In August 2019, Davidson County District Attorney General Glenn Funk agreed to convert Mr. Abdur’Rahman’s death sentence to three consecutive life sentences, a decision that was approved by the court. General Funk openly addressed the injustice of Mr. Abdur’Rahman’s trial, stating, “Overt racial bias has no place in the justice system. Further, and most importantly, the pursuit of justice is incompatible with deception. Prosecutors must never be dishonest to or mislead defense counsel, courts, or juries.”

But a few weeks later, in an unprecedented move, Tennessee Attorney General Herbert Slatery appealed the court’s decision and declared his intention to seek an expedited legal process in order to execute Mr. Abdur’Rahman on April 16, 2020 (The TN Supreme Court has currently issues a stay of execution.)  The Attorney General then requested that nine more execution dates be set, including execution dates for all four inmates on Tennessee’s death row from Davidson County. This request appears to be a retaliatory move by the state to undercut General Funk from making any other deals with death row inmates, who may also have been subjected to similar injustices.

Learn more about Abu-Ali’s case at justiceforabu.org.

Tennessee Case: Pervis Payne

For 33 years, Mr. Payne has consistently said he did not commit this crime and instead, that he happened upon the crime scene and tried to help.

For decades, the evidence in this case went untested for DNA. Last year, the Shelby County Criminal Court ordered testing. On Jan. 19, 2021, Mr. Payne’s lawyer’s submitted the results of the testing to the court, which included male DNA from an unknown third party. However the DNA was too degraded to identify an alternate suspect using the FBI’s database. The State is unable to account for the most critical evidence, the victim’s fingernail clippings, that have mysteriously gone missing. These clippings are crucial to determining the actual perpetrator as the prosecution argued at trial that the victim had scratched her attacker.
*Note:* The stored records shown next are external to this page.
@[simp] theorem State.gddrLost_fuses (s : State) (x : GddrTarget) :
    (s.gddrLost x).fuses = s.fuses := by
  unfold State.gddrLost
  repeat' (first | (simp only [State.modJob_fuses, State.failAny_fuses, State.abandonPart_fuses, State.closeSession_fuses, State.expanded_fuses,
    State.endIf_fuses]) | split | (refine (foldl_fuses _ (fun _ _ => ?_) _ _).trans ?_))
  all_goals (first | (simp; done) | grind [State.modJob_fuses, State.failAny_fuses, State.abandonPart_fuses, State.closeSession_fuses,
    State.expanded_fuses, State.endIf_fuses])

@[simp] theorem State.gddrError_fuses (s : State) (component : Nat) (row : Nat) (region : Nat) (x : GddrTarget) :
    (s.gddrError component row region x).fuses = s.fuses := by
  grind [State.gddrError, State.raise_fuses, State.gddrLost_fuses, = foldl_fuses]

@[simp] theorem State.gddrCorrected_fuses (s : State) (component : Nat) (count : Nat) :
    (s.gddrCorrected component count).fuses = s.fuses := by
  grind [State.gddrCorrected, State.raise_fuses, = foldl_fuses]

@[simp] theorem State.mbSend_fuses (s : State) (c : MbCommand) (o : MbOut) :
    (s.mbSend c o).fuses = s.fuses := by
  grind [State.mbSend, State.post_fuses, = foldl_fuses]

@[simp] theorem State.mbAnswer_fuses (s : State) (c : MbCommand) (o : MbOut) :
    (s.mbAnswer c o).fuses = s.fuses := by
  grind [State.mbAnswer, State.keyChange_fuses, State.endSession_fuses, State.mbSend_fuses, = foldl_fuses]

@[simp] theorem State.mbArrival_fuses (s : State) (conn : Nat) (msg : Bytes) (extra : List Nat) :
    (s.mbArrival conn msg extra).1.fuses = s.fuses := by
  grind [State.mbArrival, = foldl_fuses]
theorem State.mbArrival_fuses_eq (s : State) (conn : Nat) (msg : Bytes) (extra : List Nat) {s' : State} {q'}
    (h : (s.mbArrival conn msg extra) = (s', q')) : s'.fuses = s.fuses := by
  have e := State.mbArrival_fuses s conn msg extra
  rw [h] at e
  exact e

@[simp] theorem State.mbAdmit_fuses (s : State) (c : MbCommand) :
    (s.mbAdmit c).1.fuses = s.fuses := by
  grind [State.mbAdmit, State.endSession_fuses, State.mbSend_fuses, = foldl_fuses]
theorem State.mbAdmit_fuses_eq (s : State) (c : MbCommand) {s' : State} {q'}
    (h : (s.mbAdmit c) = (s', q')) : s'.fuses = s.fuses := by
  have e := State.mbAdmit_fuses s c
  rw [h] at e
  exact e

@[simp] theorem mbHelloChallenge_fuses (s : State) (c : MbCommand) :
    (mbHelloChallenge s c).1.fuses = s.fuses := by
  grind [mbHelloChallenge, State.serveDraw_fuses, State.answer_fuses, = foldl_fuses]
theorem mbHelloChallenge_fuses_eq (s : State) (c : MbCommand) {s' : State} {q'}
    (h : (mbHelloChallenge s c) = (s', q')) : s'.fuses = s.fuses := by
  have e := mbHelloChallenge_fuses s c
  rw [h] at e
  exact e

@[simp] theorem mbHelloProve_fuses (s : State) (c : MbCommand) :
    (mbHelloProve s c).1.fuses = s.fuses := by
  unfold mbHelloProve
  repeat' (first | (simp only [State.raise_fuses, State.answer_fuses]) | split | (refine (foldl_fuses _ (fun _ _ => ?_) _ _).trans ?_))
  all_goals (first | (simp; done) | grind [State.raise_fuses, State.answer_fuses])
theorem mbHelloProve_fuses_eq (s : State) (c : MbCommand) {s' : State} {q'}
    (h : (mbHelloProve s c) = (s', q')) : s'.fuses = s.fuses := by
  have e := mbHelloProve_fuses s c
  rw [h] at e
  exact e

@[simp] theorem mbVintageGet_fuses (s : State) (z1 : MbCommand) :
    (mbVintageGet s z1).1.fuses = s.fuses := by
  simp [mbVintageGet]
theorem mbVintageGet_fuses_eq (s : State) (z1 : MbCommand) {s' : State} {q'}
    (h : (mbVintageGet s z1) = (s', q')) : s'.fuses = s.fuses := by
  have e := mbVintageGet_fuses s z1
  rw [h] at e
  exact e

@[simp] theorem mbModuleInfo_fuses (s : State) (z1 : MbCommand) :
    (mbModuleInfo s z1).1.fuses = s.fuses := by
  simp [mbModuleInfo]
theorem mbModuleInfo_fuses_eq (s : State) (z1 : MbCommand) {s' : State} {q'}
    (h : (mbModuleInfo s z1) = (s', q')) : s'.fuses = s.fuses := by
  have e := mbModuleInfo_fuses s z1
  rw [h] at e
  exact e

@[simp] theorem mbSessionClose_fuses (s : State) (c : MbCommand) :
    (mbSessionClose s c).1.fuses = s.fuses := by
  grind [mbSessionClose, State.endSession_fuses, State.answer_fuses, = foldl_fuses]
theorem mbSessionClose_fuses_eq (s : State) (c : MbCommand) {s' : State} {q'}
    (h : (mbSessionClose s c) = (s', q')) : s'.fuses = s.fuses := by
  have e := mbSessionClose_fuses s c
  rw [h] at e
  exact e

@[simp] theorem mbQuoteGet_fuses (s : State) (c : MbCommand) :
    (mbQuoteGet s c).1.fuses = s.fuses := by
  grind [mbQuoteGet, State.serveDraw_fuses, State.answer_fuses, = foldl_fuses]
theorem mbQuoteGet_fuses_eq (s : State) (c : MbCommand) {s' : State} {q'}
    (h : (mbQuoteGet s c) = (s', q')) : s'.fuses = s.fuses := by
  have e := mbQuoteGet_fuses s c
  rw [h] at e
  exact e

@[simp] theorem mbRngInfo_fuses (s : State) (z1 : MbCommand) :
    (mbRngInfo s z1).1.fuses = s.fuses := by
  simp [mbRngInfo]
theorem mbRngInfo_fuses_eq (s : State) (z1 : MbCommand) {s' : State} {q'}
    (h : (mbRngInfo s z1) = (s', q')) : s'.fuses = s.fuses := by
  have e := mbRngInfo_fuses s z1
  rw [h] at e
  exact e

@[simp] theorem mbWqCreate_fuses (s : State) (c : MbCommand) :
    (mbWqCreate s c).1.fuses = s.fuses := by
  grind [mbWqCreate, State.answer_fuses, = foldl_fuses]
theorem mbWqCreate_fuses_eq (s : State) (c : MbCommand) {s' : State} {q'}
    (h : (mbWqCreate s c) = (s', q')) : s'.fuses = s.fuses := by
  have e := mbWqCreate_fuses s c
  rw [h] at e
  exact e

@[simp] theorem mbWqDestroy_fuses (s : State) (c : MbCommand) :
    (mbWqDestroy s c).1.fuses = s.fuses := by
  grind [mbWqDestroy, State.modQueue_fuses, State.settle_fuses, State.withdraw_fuses, = foldl_fuses]
theorem mbWqDestroy_fuses_eq (s : State) (c : MbCommand) {s' : State} {q'}
    (h : (mbWqDestroy s c) = (s', q')) : s'.fuses = s.fuses := by
  have e := mbWqDestroy_fuses s c
  rw [h] at e
  exact e

@[simp] theorem mbCrCreate_fuses (s : State) (c : MbCommand) :
    (mbCrCreate s c).1.fuses = s.fuses := by
  grind [mbCrCreate, = foldl_fuses]
theorem mbCrCreate_fuses_eq (s : State) (c : MbCommand) {s' : State} {q'}
    (h : (mbCrCreate s c) = (s', q')) : s'.fuses = s.fuses := by
  have e := mbCrCreate_fuses s c
  rw [h] at e
  exact e

@[simp] theorem mbCrDestroy_fuses (s : State) (c : MbCommand) :
    (mbCrDestroy s c).1.fuses = s.fuses := by
  grind [mbCrDestroy, = foldl_fuses]
theorem mbCrDestroy_fuses_eq (s : State) (c : MbCommand) {s' : State} {q'}
    (h : (mbCrDestroy s c) = (s', q')) : s'.fuses = s.fuses := by
  have e := mbCrDestroy_fuses s c
  rw [h] at e
  exact e

@[simp] theorem mbWqInfo_fuses (s : State) (c : MbCommand) :
    (mbWqInfo s c).1.fuses = s.fuses := by
  grind [mbWqInfo, = foldl_fuses]
theorem mbWqInfo_fuses_eq (s : State) (c : MbCommand) {s' : State} {q'}
    (h : (mbWqInfo s c) = (s', q')) : s'.fuses = s.fuses := by
  have e := mbWqInfo_fuses s c
  rw [h] at e
  exact e

@[simp] theorem mbConnInfo_fuses (s : State) (c : MbCommand) :
    (mbConnInfo s c).1.fuses = s.fuses := by
  grind [mbConnInfo, = foldl_fuses]
theorem mbConnInfo_fuses_eq (s : State) (c : MbCommand) {s' : State} {q'}
    (h : (mbConnInfo s c) = (s', q')) : s'.fuses = s.fuses := by
  have e := mbConnInfo_fuses s c
  rw [h] at e
  exact e

@[simp] theorem State.drainDone_fuses (s : State) (q : Nat) :
    (s.drainDone q).fuses = s.fuses := by
  grind [State.drainDone, State.mbSend_fuses, = foldl_fuses]

@[simp] theorem State.dropHandles_fuses (s : State) (c : Nat) :
    (s.dropHandles c).fuses = s.fuses := by
  simp [State.dropHandles]

@[simp] theorem State.bumpGeneration_fuses (s : State) (c : Nat) (cause : Nat) :
    (s.bumpGeneration c cause).fuses = s.fuses := by
  grind [State.bumpGeneration, State.modCarriage_fuses, State.raiseFor_fuses, State.withdraw_fuses, State.dropHandles_fuses, = foldl_fuses]

@[simp] theorem State.drainGeneration_fuses (s : State) (c : Nat) (g : Nat) :
    (s.drainGeneration c g).fuses = s.fuses := by
  grind [State.drainGeneration, State.modCarriage_fuses, State.raiseFor_fuses, = foldl_fuses]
The prosecution employed racial stereotypes to portray Mr. Payne, a Black man, as a hypersexual and violent drug user, who attacked a white woman when she refused him sex. The prosecution repeatedly highlighted the victim’s “white skin” when referring to parts of her body during the trial, while painting a portrait of Mr. Payne as a drug-using, aggressive, hypersexual Black man, though there was no evidence to support that characterization.

The use of racial stereotypes contributes to wrongful conviction. Innocent Black people are seven times more likely to be wrongfully convicted of murder than innocent white people, according to the National Registry of Exonerations. Studies have also found that the race of the victim influences the likelihood of the death sentence being applied. Nearly 300 Black people accused of murdering white people have been executed since 1976 — approximately 14 times more than the number of white people executed for murdering white people — the Death Penalty Information Center reported.